Special report: ESC’s healing powers

Interviews, Reports

Eurovision first saw the light of day less than a decade after the guns fell silent in Europe.

The continent lay in ruins and deep hatreds forged in battle weren’t going away in a hurry.

It is exceptional that just 9 years and 16 days after Victory in Europe (VE) Day some of the nations most affected by the fighting came together.

And they did so for something which could be all too easily brushed off as “entertainment”.

Former enemies & former allies came together on the neutral soil of Lugano.

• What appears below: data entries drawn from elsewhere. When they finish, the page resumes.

-- ==== Sys2Proof/Safety.lean ====
section
/-! DEFINITION. The terms claims are stated in: what it is for a link to have a request ready to be served, what a safe step
is, and the laws the manual says the part keeps, block by block. -/

namespace Sys2Proof.Machine

/-- The step of a state answers a next state: no fault and no refusal. -/
def SafeStep (s : State) : Prop := ∃ t, step s = .next t

/-! ### Requests and their links -/

/-- The link a request comes on, none for an event. A request that Table 1-4 marks for one link comes on that link. -/
def requestLink : Instr → Option Link
  | .takeNotice l | .setLevels l _ | .setMask l _ | .readClock l | .readSlot l _ | .readTote l _ _ => some l
  | .powerOn _ | .powerOff _ | .setSerial _ _ | .start _ _ | .advance _ | .measure _ _ _ | .finish _ | .abort _ _
  | .quiet _ => some .test
  | .accessRequest _ _ | .accessCancel _ | .accessDone _ _ => some .handler
  | .setTime _ _ | .setInputs _ _ _ | .setPower _ _ _ | .setQuiet _ _ _ | .setScan _ _ | .setProfile _ _ _ _
  | .setOffset _ _ | .stageHeader _ _ _ _ | .stageStep _ _ _ _ _ _ _ _ _ | .stageLimits _ _ _ _ _ | .program _
  | .erase _ | .blankCheck _ | .lock _ | .lockOverride | .storeClear | .suspend | .resume | .stop
  | .clearStoreStatus | .setStoreMode _ | .setFetchPriority _ | .readRecipe _ _ | .readStore | .patchEdit
  | .patchSet _ _ _ _ _ _ _ | .patchApply | .patchWithdraw | .openTote _ _ _ | .closeTote _ | .releaseTote _
  | .rackReset => some .line
  | .requestFrame _ _ | .lengthFault _ _ | .frameTimeout _ | .responseSent _ | .resetEffect | .rackTimeAdvance
  | .deadlineExpiry _ | .accountingTick | .creditEvent _ | .sample _ _ | .presencePresentAtSsq _
  | .presenceAbsentAtSsq _ | .latchOpenAtSsq _ | .latchClosedAtSsq _ | .presenceChangeAtQac _ | .disturbanceOrder _
  | .spinUpStartReport _ | .spinUpTimerExpiry _ | .spinUpExpiry _ | .powerOffOrder _ | .spinDownOrder _
  | .releaseOrder _ | .spinDownTimerExpiry _ | .spinDownExpiry _ | .startFetch | .startFetchAnswer | .captureReport _
  | .stageFetch | .stageFetchAnswer | .limitsFetch | .limitsFetchAnswer | .overtempEvent _ | .askOrder _
  | .slotChangeReport _ | .quietTimeoutExpiry _ | .holdLimitExpiry _ | .releaseQuietOrder _ | .scanStart
  | .sensorReading _ | .programCompletion _ | .eraseCompletion _ | .blankCheckCompletion _ | .lockCompletion
  | .clearBlockErasure | .clearBlockCompletion _ | .suspensionEvent | .receivedByte _ _ => none

/-- The link holds the request, passed to its owning block, and its output list has room for the response (R3, R4). -/
abbrev State.Ready (s : State) (l : Link) (c : Instr) : Prop :=
  (s.link l).held = some (.passed c) ∧ (s.link l).output.length < Config.outputDepth

/-- The state after the response to a link's request has entered its output list and the request is released (R3). -/
def State.answered (s : State) (l : Link) (c : Instr) (code : RespCode) (payload : List Byte) : State :=
  s.setLink l { s.link l with
    output := (s.link l).output ++ [responseFrame (requestCode c) code payload], held := none }

/-! ### Section 1: the links -/

/-- The request a held request is, while it is not yet answered. -/
def Held.request? : Held → Option Instr
  | .passed c => some c
  | .serving c => some c
  | .answered _ => none

/-- The request of a held request that a later event answers. -/
def Held.serving? : Held → Option Instr
  | .serving c => some c
  | _ => none

/-- The received bytes of a frame stay within what its length allows (R1). -/
def Receiver.fits : Receiver → Bool
  | .body n received => decide (n ≤ Config.maxPayload ∧ received.length < n + 3)
  | _ => true

/-- What a link keeps (R1, R3, R4, R8, R9, R11, R12). -/
structure LinkLaws (l : Link) (ls : LinkState) : Prop where
  attention : ls.attention = ls.attentionDue
  output : ls.output.length ≤ Config.outputDepth
  waits : ∀ h ∈ ls.held, h.request? = none → ls.output.length = Config.outputDepth
  noticeOnce : ls.notices.Nodup
  noticeRecorded : ∀ p ∈ ls.notices, p.1.recordedOn l = true ∧ 1 ≤ ls.level p.1
  levels : ∀ k, tget ls.levels k ≤ 15
  mask : ls.mask ≤ 15
  receiver : ls.receiver.fits = true
  heldHere : ∀ h ∈ ls.held, ∀ c ∈ h.request?, requestLink c = some l

/-- The request a fetch serves. -/
def Fetch.request : Fetch → Instr
  | .start i id => .start i.val id
  | .stage i _ _ => .advance i.val
  | .limits i _ => .finish i.val

/-- The fetch in flight. -/
def FetchPlace.fetch? : FetchPlace → Option Fetch
  | .idle => none
  | .sent f => some f
  | .waiting f => some f
  | .answered f _ => some f

/-- A power-off order of the slot, on its way, that a POWER OFF waits on. -/
abbrev State.offAsked (s : State) (i : Slot) : Prop := PowerOrder.powerOff true ∈ (s.mailOf i).orders

/-- A request that a later event answers (R3): START, ADVANCE and FINISH while their fetch is in flight (R55, R61, R64), POWER
OFF while its order is (R41), on the test link alone. -/
structure HoldLaws (s : State) : Prop where
  fetchHeld : ∀ f ∈ s.fetch.fetch?, s.testLink.held = some (.serving f.request)
  offHeld : ∀ i, s.offAsked i → s.testLink.held = some (.serving (.powerOff i.val))
  offOnce : ∀ i, (s.mailOf i).orders.count (.powerOff true) ≤ 1
  served : ∀ h ∈ s.testLink.held, ∀ c ∈ h.serving?,
    (∃ f ∈ s.fetch.fetch?, f.request = c) ∨ ∃ i : Slot, c = .powerOff i.val ∧ s.offAsked i
  handler : ∀ h ∈ s.handlerLink.held, h.serving? = none
  line : ∀ h ∈ s.lineLink.held, h.serving? = none

/-! ### Section 2: the clock -/

/-- A rack time lies in its range (Conventions, "Rack time"). -/
abbrev RackTime.legal (t : RackTime) : Prop := t.seconds ≤ Config.maxSeconds ∧ t.millis < 1000

/-- What RCK and SSQ keep of rack time and the watch list (R18, R22, R24, R25, R27): an armed entry belongs to the current
stage of a RUNNING slot, and rack time has not reached it. -/
structure ClockLaws (s : State) : Prop where
  time : s.rck.time.legal
  phase : s.rck.tickPhase < Config.tickMillis
  armed : ∀ i, ∀ d ∈ tget s.rck.watch i, (s.slot i).state = .running ∧ (s.slot i).stage = d.stage ∧
    (s.slot i).context.bind (·.deadline) = some d.time ∧ s.now.reaches d.time = false

/-! ### Section 3: inputs and power -/

/-- What SIF keeps (R30, R31, R34). -/
structure InputLaws (q : Sif) : Prop where
  presence : ∀ i, (tget q.presence i).run ≤ 2
  latch : ∀ i, (tget q.latch i).run ≤ 2
  interval : q.interval ∈ [1, 2, 5, 10]
  startUp : q.startUpCount ≤ 3

/-- What PSQ keeps (3.4, R38, R47). -/
structure PowerLaws (p : Psq) : Prop where
  queueOnce : p.queue.Nodup
  queued : ∀ i, i ∈ p.queue ↔ (tget p.slots i).phase = .queued
  lanes : p.lanes = allSlots.countP fun i => (tget p.slots i).phase == .spinUp
  output : ∀ i, (tget p.slots i).output = true ↔ (tget p.slots i).phase = .spinUp ∨ (tget p.slots i).phase = .on
  timer : ∀ i, (tget p.slots i).timer.isSome = true ↔
    (tget p.slots i).phase = .spinUp ∨ (tget p.slots i).phase = .spinDown
  looked : p.queue = [] ∨ p.budget ≤ p.lanes
  budget : 1 ≤ p.budget ∧ p.budget ≤ 8
  times : 2 ≤ p.upTime ∧ p.upTime ≤ 30 ∧ 2 ≤ p.downTime ∧ p.downTime ≤ 30

/-! ### Section 4: the slot records -/

/-- A drive stands in the slot and its test has not begun. -/
def SlotRecord.isFresh (r : SlotRecord) : Bool :=
  match r.state with
  | .loaded | .spinUpWait | .spinUp | .ready => true
  | .spinDown => r.exit == .loaded
  | _ => false

/-- A test is under way or waits for FINISH. -/
def SlotState.testing : SlotState → Bool
  | .running | .complete => true
  | _ => false

/-- The record holds a grade (R67): in SPINDOWN with exit DISPATCH, DISPATCH_WAIT and UNLOAD. -/
def SlotRecord.isGraded (r : SlotRecord) : Bool :=
  match r.state with
  | .dispatchWait | .unload => true
  | .spinDown => r.exit == .dispatch
  | _ => false

/-- The stage credit under a target (R58): below it while ACTIVE, at or past it and at most 254 above it while DUE; without a
target ACTIVE with no credit. -/
def SlotRecord.creditLawful (r : SlotRecord) (c : StageContext) : Prop :=
  match c.target with
  | some t => 1 ≤ t ∧ r.credit ≤ t + 254 ∧ (r.phase = .due ↔ t ≤ r.credit)
  | none => r.phase = .active ∧ r.credit = 0

/-- What SSQ keeps of one slot record (Table 4-1, R49, R56, R58, R59, R67). -/
structure RecordLaws (r : SlotRecord) : Prop where
  empty : r.state = .empty → r = r.cleared
  fresh : r.isFresh = true → r.stage = 0 ∧ r.credit = 0 ∧ r.total = 0 ∧ r.marks = [] ∧
    r.measures = Vector.replicate 8 none ∧ r.startedAt = none
  recipe : r.recipe.isSome = r.state.testing
  context : r.context.isSome = r.state.testing
  quiet : r.quiet ≠ .normal → r.runsSensitive = true
  asked : r.quiet = .asked → (r.context.map (·.suspendable)).getD false = true
  grade : r.grade.isSome = r.isGraded
  finished : r.finishedAt.isSome = r.isGraded
  generation : r.patchGen.isSome = r.isGraded
  fault : r.fault.isSome = true → r.isGraded = true
  loaded : r.loadedAt.isSome = true ↔ r.state ≠ .empty
  marks : r.marks.length ≤ 16
  stage : ∀ ref ∈ r.recipe, r.marks.length = r.stage + 1 ∧ r.stage < ref.stages ∧ ref.stages ≤ 16
  credit : ∀ c ∈ r.context, r.creditLawful c
  total : r.total ≤ Config.max32
  serial : ∀ cs ∈ r.serial, stringIn? 1 20 cs = some cs

/-- The serial a position of a tote record holds, its place counted from 0. -/
def Tote.serialAt? (t : Tote) (place : Nat) : Option (List Byte) :=
  match t.body?.bind (·.positions[place]?) with
  | some (.filled e) => e.serial
  | _ => none

/-- Where two places hold a serial, it is the same place (R54): slot records, and filled entries of totes that are not FREE. -/
structure SerialLaws (s : State) : Prop where
  slots : ∀ i j, ∀ cs ∈ (s.slot i).serial, (s.slot j).serial = some cs → i = j
  entries : ∀ i t, ∀ cs ∈ (s.slot i).serial, (s.tote t).holdsSerial cs = false
  totes : ∀ t u p q cs, (s.tote t).serialAt? p = some cs → (s.tote u).serialAt? q = some cs → t = u ∧ p = q

/-! ### Section 5: quiet access -/

/-- One if the record is in use and its zone holds the slot. -/
def AccessRecord.covers (r : AccessRecord) (i : Slot) : Nat :=
  match r.use? with
  | some u => if i ∈ u.zone then 1 else 0
  | none => 0

/-- The zone of a GRANTED record, empty for another. -/
def AccessRecord.grantedZone : AccessRecord → List Slot
  | .granted u _ _ => u.zone
  | _ => []

/-- The timer of a record fits its state (R78, R88). -/
def AccessRecord.timed : AccessRecord → Bool
  | .free => true
  | .pending u => u.timer.isSome
  | .granted u _ overrun => u.timer.isSome != overrun

/-- The access of a GRANTED record, none for another. -/
def AccessRecord.granted? : AccessRecord → Option AccessUse
  | .granted u _ _ => some u
  | _ => none

/-- The target of a GRANTED access is kept (R85): an unload's stays in UNLOAD, and no drive comes ungranted into a load's. -/
def AccessUse.kept (u : AccessUse) (r : SlotRecord) : Bool :=
  match u.action with
  | .unload => r.state == .unload
  | .load => !r.ungranted

/-- What QAC and SSQ keep of accesses (R59, R78, R79, R80, R82, R85, R93, R96). -/
structure QuietLaws (s : State) : Prop where
  zones : ∀ r, ∀ u ∈ (s.access r).use?, u.zone = zoneOf s.qac.mode u.target
  targets : ∀ u ∈ (s.access 0).use?, ∀ v ∈ (s.access 1).use?, u.target ≠ v.target
  timed : ∀ r, (s.access r).timed = true
  holds : ∀ i, s.holdCount i = (s.access 0).covers i + (s.access 1).covers i
  granted : ∀ r, ∀ j ∈ (s.access r).grantedZone, (s.slot j).exposed = false
  kept : ∀ r, ∀ u ∈ (s.access r).granted?, u.kept (s.slot u.target) = true
  released : ∀ i, (s.slot i).quiet ≠ .normal → 1 ≤ s.holdCount i ∨ 1 ≤ (s.mailOf i).releases
  settings : 1 ≤ s.qac.timeout ∧ s.qac.timeout ≤ 60 ∧ 5 ≤ s.qac.limit ∧ s.qac.limit ≤ 120

/-! ### Section 6: burn-in accounting -/

/-- A temperature lies in the legal range. -/
abbrev legalTemp (t : Int) : Prop := Config.minTemp ≤ t ∧ t ≤ Config.maxTemp

/-- What TAU keeps (R101, R105, R107, R110, R112). -/
structure ThermalLaws (q : Tau) : Prop where
  filtered : ∀ i, ∀ t ∈ (tget q.contexts i).filtered, legalTemp t
  failures : ∀ i, (tget q.contexts i).failures ≤ 3
  hot : ∀ i, (tget q.contexts i).hot ≤ 2
  stale : ∀ i, (tget q.contexts i).stale = true → (tget q.contexts i).filtered = none ∧ (tget q.contexts i).failures = 3
  factors : ∀ p b, tget (tget q.profiles p).factors b ≤ 255
  widths : ∀ p, 4 ≤ (tget q.profiles p).width ∧ (tget q.profiles p).width ≤ 40
  offsets : ∀ i, -32 ≤ tget q.offsets i ∧ tget q.offsets i ≤ 31
  weight : 1 ≤ q.weight ∧ q.weight ≤ 8
  period : 1 ≤ q.period ∧ q.period ≤ 10

/-! ### Sections 7 and 8: the recipe store and the patches -/

/-- A stage entry's values lie in their ranges (Table 7-2). -/
abbrev StageEntry.legal (e : StageEntry) : Prop :=
  (∀ t ∈ e.target, 1 ≤ t ∧ t ≤ 65535) ∧ (∀ d ∈ e.limit, 1 ≤ d ∧ d ≤ 10080) ∧ (∀ x ∈ e.maxTemp, legalTemp x)

/-- A recipe record that staging would have accepted (Tables 7-1 to 7-3, R119). -/
structure Recipe.Legal (r : Recipe) : Prop where
  stages : 1 ≤ r.stages.length ∧ r.stages.length ≤ 16
  entries : ∀ e ∈ r.stages, e.legal ∧ e.consistent = true
  limits : limitsOrdered r.limits = true

/-- The recipe a work programs. -/
def Work.copy? : Work → Option Recipe
  | .program _ c => some c
  | _ => none

def Suspended.copy? : Suspended → Option Recipe
  | .program _ c => some c
  | .erase _ => none

/-- What a running work has made of its target (R114, R120, R124, R125). -/
def Work.lawful (q : Rst) : Work → Prop
  | .program b _ => (tget q.blocks b).state = .invalid
  | .erase b => (tget q.blocks b).state = .invalid
  | .blankCheck b prior => (tget q.blocks b).state = .invalid ∧ prior ≠ .written
  | .lock b => (tget q.blocks b).state = .written ∧ (tget q.blocks b).locked = false
  | .clear (some b) next _ => (tget q.blocks b).state = .invalid ∧ next = b.val ∧ q.mode = .engineering
  | .clear none next _ => next < 32 ∧ q.mode = .engineering

/-- A recipe is legal, and no WRITTEN block holds its id and revision. -/
def Recipe.unheld (q : Rst) (r : Recipe) : Prop := r.Legal ∧ q.holdsRecipe r.header.id r.header.revision = false

/-- What RST keeps of its blocks and its operation context (R114 to R121, R127, R128). -/
structure StoreLaws (q : Rst) : Prop where
  records : ∀ b, (tget q.blocks b).record.isSome = true ↔ (tget q.blocks b).state = .written
  locks : ∀ b, (tget q.blocks b).locked = true → (tget q.blocks b).state = .written
  recipes : ∀ b, ∀ r ∈ (tget q.blocks b).written?, r.Legal
  distinct : ∀ b c, ∀ r ∈ (tget q.blocks b).written?, ∀ r' ∈ (tget q.blocks c).written?,
    r.header.id = r'.header.id → r.header.revision = r'.header.revision → b = c
  running : ∀ o ∈ q.running, o.work.lawful q ∧ ∀ r ∈ o.work.copy?, r.unheld q
  suspended : ∀ o ∈ q.suspended, (tget q.blocks o.block).state = .invalid ∧ ∀ r ∈ o.copy?, r.unheld q
  nested : ∀ o ∈ q.running, o.nested = q.suspended.isSome
  nestedWork : ∀ o ∈ q.running, ∀ p ∈ q.suspended,
    o.work.copy?.isSome = true ∧ p.copy? = none ∧ o.work.target? ≠ some p.block
  asked : ∀ o ∈ q.running, o.askedExplicit = true ∨ o.askedFetch = true → o.work.suspended?.isSome = true ∧ o.nested = false
  staging : ∀ i, ∀ e ∈ tget q.staging.steps i, e.legal
  override : q.mode = .production → q.lockOverride = false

It is more than conceivable that, singers & musicians & broadcasters who had formerly been at each others throats, figuratively and literally, were in the same place and at the same time.

Eurovision (and the various european football competitions) enabled  relationshipsto be re-established and some kind of normality to be restored.

That achievment must never be forgotten.

Fast forward to the late 1980s & 1990s and Eurovision was again part of a process of re-builiding and, eventually, reconciliation.

The world watched, startled and appalled, as Yugoslavia fell apart.

The microcosm of the ESC reflected what was going on.

This the Yugoslav Eurovision story as seen by AJ & Hikki.

A nation-state which had been a watchword for multi-culturalism & tolerance became a killing field.

Yugoslavia crumbled, slowly & bloodily, &  the states of  Bosnia & Herzegovina, Croatia, Macedonia, Monetnegro, Serbia and  Slovenia (alphabetical order) emerged.

Against that backdrop, perhaps sometimes a little naively, the Eurovision Song Contest kept rolling along.

But, and but is the word, it helped to ease the great and deep pain.

And it helped to heal.

Sometimes keeping on keeping on actually helps.

Don’t take our word for it.

Listen to Slobodan Todorović, the founder and editor-in-chief of Serbian Eurovision web portal “ESC Serbia”  talk about how the ties of history – at least musical history – still bind.

All is still far from well in the Balkans, but (that word “but” again) music is helping.

There is generosity of spirit and open mindedness.